What you should do:
How many of the lines below contain "retryDue"? Reply with only that figure.
┌─ Recorded information
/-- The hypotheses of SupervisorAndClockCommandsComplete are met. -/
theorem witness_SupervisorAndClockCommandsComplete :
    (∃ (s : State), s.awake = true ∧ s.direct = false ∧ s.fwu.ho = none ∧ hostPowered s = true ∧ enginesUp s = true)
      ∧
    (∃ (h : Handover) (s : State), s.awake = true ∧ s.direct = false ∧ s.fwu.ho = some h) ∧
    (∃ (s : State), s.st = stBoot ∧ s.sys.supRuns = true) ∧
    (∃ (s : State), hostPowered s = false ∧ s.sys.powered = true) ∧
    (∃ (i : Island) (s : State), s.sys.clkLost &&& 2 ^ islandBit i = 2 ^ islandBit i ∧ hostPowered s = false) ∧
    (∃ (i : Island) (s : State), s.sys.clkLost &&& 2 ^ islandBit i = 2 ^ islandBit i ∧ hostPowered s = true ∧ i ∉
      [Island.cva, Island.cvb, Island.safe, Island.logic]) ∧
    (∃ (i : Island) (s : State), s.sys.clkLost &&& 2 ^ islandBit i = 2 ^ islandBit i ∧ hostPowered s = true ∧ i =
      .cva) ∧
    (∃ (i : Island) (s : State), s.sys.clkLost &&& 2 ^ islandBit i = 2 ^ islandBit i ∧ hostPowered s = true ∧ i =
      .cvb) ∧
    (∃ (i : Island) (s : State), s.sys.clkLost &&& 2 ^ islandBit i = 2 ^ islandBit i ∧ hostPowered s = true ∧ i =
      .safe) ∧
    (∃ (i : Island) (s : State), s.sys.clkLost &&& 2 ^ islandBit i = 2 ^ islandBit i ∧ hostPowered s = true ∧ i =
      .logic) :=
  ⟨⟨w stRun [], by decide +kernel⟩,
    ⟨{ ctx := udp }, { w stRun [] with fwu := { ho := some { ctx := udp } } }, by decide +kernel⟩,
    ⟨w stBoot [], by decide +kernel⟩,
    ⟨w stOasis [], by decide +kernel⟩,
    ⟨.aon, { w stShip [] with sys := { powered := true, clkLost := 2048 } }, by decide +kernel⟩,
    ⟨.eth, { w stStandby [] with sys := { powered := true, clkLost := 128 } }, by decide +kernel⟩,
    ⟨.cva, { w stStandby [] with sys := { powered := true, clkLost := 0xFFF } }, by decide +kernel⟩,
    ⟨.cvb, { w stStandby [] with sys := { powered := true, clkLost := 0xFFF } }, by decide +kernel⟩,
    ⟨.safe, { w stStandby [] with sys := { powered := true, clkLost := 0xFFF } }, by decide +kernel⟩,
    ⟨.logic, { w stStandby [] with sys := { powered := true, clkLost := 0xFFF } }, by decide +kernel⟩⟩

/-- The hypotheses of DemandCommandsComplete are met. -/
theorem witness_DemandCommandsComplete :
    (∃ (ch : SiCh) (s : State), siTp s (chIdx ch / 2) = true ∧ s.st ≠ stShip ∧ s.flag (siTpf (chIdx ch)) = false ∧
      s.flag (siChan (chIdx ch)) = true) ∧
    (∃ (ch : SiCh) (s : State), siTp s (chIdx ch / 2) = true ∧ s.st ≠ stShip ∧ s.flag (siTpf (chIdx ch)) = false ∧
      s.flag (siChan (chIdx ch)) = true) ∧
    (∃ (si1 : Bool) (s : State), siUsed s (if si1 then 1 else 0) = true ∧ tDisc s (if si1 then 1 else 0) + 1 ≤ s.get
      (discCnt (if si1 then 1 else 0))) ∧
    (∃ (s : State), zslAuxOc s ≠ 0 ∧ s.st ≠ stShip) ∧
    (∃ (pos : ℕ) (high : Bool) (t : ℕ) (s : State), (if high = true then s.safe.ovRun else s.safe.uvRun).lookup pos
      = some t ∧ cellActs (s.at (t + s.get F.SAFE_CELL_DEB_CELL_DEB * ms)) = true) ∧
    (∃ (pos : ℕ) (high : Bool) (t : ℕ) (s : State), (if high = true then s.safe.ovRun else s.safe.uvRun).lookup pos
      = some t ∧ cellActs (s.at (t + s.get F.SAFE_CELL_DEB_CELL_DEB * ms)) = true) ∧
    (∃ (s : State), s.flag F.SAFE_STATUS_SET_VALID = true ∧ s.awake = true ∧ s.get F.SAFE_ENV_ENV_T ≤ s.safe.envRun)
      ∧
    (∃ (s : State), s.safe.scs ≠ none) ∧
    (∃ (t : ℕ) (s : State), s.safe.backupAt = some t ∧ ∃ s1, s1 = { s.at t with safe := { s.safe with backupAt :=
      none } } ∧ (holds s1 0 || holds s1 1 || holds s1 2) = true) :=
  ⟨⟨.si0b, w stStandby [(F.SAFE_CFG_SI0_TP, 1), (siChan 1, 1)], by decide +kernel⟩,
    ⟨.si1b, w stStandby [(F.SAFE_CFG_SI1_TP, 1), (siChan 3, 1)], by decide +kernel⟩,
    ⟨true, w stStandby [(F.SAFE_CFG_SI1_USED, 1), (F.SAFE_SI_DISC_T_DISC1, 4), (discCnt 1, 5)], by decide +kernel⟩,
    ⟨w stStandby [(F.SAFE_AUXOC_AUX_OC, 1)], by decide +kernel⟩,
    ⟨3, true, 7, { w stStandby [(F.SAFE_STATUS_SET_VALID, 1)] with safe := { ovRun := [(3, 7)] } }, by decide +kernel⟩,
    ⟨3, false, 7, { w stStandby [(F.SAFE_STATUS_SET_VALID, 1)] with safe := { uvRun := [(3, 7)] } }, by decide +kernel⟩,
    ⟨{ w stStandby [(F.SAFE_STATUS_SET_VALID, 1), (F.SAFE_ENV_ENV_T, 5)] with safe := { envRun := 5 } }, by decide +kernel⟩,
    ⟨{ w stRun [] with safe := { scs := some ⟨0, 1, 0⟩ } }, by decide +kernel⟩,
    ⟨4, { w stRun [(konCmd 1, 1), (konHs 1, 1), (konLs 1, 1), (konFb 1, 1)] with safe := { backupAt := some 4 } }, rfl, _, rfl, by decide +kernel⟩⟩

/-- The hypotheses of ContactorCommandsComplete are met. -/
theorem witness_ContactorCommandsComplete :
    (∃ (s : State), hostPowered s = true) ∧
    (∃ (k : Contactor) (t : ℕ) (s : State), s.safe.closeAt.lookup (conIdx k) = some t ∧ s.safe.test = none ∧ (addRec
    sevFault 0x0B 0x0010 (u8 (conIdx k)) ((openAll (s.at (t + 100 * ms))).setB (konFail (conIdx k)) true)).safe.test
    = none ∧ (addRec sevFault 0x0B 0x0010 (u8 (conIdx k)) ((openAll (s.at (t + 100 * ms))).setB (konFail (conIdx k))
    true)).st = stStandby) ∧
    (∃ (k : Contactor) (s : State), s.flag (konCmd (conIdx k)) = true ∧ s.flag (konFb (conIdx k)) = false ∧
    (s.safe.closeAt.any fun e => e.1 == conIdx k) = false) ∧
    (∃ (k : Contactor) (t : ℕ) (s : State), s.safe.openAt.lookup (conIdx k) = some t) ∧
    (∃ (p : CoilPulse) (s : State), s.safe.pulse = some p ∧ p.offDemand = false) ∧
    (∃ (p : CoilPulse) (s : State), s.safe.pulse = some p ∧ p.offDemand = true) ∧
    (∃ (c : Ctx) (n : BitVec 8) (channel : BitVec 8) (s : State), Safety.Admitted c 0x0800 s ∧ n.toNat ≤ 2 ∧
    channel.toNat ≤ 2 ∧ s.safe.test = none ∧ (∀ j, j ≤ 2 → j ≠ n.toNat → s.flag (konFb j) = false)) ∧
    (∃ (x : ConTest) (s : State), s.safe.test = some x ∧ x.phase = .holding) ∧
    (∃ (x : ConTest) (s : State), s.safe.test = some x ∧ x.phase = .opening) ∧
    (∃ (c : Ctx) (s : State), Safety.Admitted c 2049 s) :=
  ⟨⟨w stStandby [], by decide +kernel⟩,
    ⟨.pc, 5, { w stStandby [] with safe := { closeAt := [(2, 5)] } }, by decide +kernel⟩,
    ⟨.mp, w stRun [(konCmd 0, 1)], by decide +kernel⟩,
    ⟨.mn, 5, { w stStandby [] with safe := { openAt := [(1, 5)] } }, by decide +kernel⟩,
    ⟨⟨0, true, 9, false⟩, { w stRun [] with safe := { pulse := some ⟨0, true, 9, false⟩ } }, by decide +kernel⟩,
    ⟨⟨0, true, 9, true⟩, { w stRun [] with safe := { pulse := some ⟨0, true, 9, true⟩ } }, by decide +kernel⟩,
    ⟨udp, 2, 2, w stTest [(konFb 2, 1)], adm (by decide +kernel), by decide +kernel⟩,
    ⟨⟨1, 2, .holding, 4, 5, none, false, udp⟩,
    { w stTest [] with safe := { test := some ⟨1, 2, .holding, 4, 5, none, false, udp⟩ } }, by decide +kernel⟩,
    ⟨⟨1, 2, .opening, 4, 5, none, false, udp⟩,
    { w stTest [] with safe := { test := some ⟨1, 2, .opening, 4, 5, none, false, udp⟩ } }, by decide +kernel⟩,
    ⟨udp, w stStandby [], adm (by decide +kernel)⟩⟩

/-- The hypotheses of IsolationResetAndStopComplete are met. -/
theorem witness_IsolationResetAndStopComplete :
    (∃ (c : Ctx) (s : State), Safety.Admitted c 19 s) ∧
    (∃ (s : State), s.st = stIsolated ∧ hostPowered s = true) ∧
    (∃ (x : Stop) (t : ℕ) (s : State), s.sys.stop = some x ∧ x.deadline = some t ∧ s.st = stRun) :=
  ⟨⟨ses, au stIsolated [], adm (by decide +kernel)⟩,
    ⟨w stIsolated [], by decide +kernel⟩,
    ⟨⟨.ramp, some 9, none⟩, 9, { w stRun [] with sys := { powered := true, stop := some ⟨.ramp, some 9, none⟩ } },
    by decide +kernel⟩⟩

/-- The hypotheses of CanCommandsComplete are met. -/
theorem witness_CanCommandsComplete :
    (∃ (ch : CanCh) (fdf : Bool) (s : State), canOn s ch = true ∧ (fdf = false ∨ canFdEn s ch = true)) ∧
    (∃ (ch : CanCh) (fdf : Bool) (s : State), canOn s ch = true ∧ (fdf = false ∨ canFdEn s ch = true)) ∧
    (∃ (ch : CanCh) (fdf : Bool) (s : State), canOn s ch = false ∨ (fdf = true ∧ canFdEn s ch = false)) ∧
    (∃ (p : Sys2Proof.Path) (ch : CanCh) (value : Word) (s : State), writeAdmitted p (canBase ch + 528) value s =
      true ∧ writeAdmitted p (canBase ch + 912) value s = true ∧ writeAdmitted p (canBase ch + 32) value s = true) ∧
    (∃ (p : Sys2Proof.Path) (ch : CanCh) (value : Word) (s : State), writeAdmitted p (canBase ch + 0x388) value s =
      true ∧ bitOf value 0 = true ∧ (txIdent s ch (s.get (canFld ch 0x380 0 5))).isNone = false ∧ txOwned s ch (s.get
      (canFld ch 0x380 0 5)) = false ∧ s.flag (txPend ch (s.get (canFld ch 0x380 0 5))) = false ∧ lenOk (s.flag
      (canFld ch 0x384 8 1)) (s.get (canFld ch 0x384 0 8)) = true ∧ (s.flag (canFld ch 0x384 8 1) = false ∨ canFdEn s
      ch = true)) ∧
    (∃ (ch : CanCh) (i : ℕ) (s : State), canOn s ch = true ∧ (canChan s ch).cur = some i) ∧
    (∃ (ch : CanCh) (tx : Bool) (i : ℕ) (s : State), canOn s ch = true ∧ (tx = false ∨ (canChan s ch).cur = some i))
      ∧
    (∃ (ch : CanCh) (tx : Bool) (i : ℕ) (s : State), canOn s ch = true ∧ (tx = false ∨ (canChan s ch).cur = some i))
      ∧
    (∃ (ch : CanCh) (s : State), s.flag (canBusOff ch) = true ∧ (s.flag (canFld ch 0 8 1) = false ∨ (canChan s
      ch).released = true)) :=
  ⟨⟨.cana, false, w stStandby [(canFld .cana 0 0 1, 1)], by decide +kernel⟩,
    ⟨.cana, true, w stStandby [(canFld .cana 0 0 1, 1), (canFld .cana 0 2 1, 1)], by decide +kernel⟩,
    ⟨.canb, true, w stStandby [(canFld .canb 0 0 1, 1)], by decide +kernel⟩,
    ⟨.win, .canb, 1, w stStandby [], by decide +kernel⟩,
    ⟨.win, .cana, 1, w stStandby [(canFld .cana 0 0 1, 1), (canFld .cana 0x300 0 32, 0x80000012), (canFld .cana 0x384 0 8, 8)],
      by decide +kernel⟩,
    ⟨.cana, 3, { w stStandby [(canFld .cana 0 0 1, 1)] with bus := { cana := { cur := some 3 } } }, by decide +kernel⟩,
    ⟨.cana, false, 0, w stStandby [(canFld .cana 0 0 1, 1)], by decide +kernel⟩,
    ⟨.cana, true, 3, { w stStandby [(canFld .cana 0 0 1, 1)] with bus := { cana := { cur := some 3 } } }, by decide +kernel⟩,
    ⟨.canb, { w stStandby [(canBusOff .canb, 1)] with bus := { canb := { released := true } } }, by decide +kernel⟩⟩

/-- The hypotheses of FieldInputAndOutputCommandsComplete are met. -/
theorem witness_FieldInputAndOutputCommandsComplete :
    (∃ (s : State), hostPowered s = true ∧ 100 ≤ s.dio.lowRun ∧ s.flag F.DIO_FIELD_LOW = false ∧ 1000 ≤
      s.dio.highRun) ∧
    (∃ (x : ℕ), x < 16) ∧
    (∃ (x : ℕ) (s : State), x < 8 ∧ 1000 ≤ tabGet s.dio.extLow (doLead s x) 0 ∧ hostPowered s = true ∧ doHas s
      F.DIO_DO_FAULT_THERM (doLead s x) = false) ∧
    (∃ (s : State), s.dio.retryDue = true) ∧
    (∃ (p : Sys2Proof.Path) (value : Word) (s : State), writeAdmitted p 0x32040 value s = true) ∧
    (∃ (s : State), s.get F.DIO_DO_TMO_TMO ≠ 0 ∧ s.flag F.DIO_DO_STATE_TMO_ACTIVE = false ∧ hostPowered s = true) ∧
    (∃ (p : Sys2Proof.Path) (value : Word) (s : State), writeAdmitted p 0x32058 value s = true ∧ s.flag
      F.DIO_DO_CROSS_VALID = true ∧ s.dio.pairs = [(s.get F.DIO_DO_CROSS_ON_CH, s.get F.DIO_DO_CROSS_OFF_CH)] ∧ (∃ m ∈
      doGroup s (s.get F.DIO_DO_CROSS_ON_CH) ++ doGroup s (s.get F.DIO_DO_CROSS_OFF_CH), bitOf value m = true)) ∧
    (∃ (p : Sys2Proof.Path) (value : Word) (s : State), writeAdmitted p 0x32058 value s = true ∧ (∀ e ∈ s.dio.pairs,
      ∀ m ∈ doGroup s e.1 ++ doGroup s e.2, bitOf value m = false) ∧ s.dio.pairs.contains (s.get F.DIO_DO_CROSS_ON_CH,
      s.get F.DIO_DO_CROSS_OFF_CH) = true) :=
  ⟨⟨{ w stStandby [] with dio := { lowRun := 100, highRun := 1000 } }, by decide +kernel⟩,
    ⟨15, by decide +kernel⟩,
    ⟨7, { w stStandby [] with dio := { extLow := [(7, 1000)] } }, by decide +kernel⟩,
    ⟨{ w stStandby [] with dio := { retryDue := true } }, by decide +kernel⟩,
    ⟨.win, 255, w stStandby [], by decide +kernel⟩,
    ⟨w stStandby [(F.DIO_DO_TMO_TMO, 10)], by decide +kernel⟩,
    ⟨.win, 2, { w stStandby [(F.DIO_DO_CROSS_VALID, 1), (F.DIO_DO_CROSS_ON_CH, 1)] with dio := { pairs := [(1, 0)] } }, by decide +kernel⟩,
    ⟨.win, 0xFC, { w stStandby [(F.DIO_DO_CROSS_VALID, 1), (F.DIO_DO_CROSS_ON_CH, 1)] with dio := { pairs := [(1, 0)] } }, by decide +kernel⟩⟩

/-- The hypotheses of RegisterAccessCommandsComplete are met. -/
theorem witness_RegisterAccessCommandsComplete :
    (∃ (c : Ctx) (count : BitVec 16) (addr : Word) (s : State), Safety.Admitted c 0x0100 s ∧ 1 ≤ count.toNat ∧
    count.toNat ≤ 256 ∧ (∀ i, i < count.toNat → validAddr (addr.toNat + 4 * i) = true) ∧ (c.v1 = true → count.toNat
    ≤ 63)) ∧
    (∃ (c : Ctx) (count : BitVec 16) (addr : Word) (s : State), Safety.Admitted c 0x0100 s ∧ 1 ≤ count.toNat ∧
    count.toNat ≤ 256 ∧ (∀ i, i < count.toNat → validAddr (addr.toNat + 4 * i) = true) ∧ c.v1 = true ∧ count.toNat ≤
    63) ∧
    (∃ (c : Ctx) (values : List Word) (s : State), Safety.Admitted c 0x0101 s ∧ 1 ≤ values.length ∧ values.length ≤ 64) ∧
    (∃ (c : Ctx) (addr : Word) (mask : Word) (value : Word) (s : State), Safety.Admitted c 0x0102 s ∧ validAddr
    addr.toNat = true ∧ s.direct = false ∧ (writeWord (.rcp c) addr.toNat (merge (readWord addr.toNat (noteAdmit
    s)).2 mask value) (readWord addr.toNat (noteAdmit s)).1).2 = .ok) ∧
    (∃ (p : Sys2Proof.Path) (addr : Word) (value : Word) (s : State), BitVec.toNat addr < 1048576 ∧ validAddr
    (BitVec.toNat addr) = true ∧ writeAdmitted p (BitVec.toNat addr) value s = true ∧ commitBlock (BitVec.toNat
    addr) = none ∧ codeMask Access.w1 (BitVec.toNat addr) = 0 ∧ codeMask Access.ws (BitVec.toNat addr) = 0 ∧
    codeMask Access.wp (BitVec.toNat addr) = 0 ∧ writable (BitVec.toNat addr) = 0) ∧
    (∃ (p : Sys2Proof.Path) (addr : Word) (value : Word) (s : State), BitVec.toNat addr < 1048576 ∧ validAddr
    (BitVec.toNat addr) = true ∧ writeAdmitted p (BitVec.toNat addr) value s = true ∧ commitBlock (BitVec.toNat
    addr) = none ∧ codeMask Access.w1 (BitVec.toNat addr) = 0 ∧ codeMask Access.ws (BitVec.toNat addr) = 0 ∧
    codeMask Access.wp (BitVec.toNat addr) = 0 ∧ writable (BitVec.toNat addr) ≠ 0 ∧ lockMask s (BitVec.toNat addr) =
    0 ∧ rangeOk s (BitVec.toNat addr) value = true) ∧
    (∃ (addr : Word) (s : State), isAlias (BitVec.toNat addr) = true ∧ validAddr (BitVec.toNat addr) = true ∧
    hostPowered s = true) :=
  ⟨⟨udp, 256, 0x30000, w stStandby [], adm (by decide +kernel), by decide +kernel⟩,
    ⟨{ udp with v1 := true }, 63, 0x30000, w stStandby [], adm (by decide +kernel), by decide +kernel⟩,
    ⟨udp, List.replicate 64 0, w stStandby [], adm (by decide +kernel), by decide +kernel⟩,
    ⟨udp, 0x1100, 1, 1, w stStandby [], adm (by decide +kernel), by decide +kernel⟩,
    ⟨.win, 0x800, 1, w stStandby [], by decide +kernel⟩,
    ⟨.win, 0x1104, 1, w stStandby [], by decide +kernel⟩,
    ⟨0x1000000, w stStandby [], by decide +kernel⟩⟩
└─
The answer:
2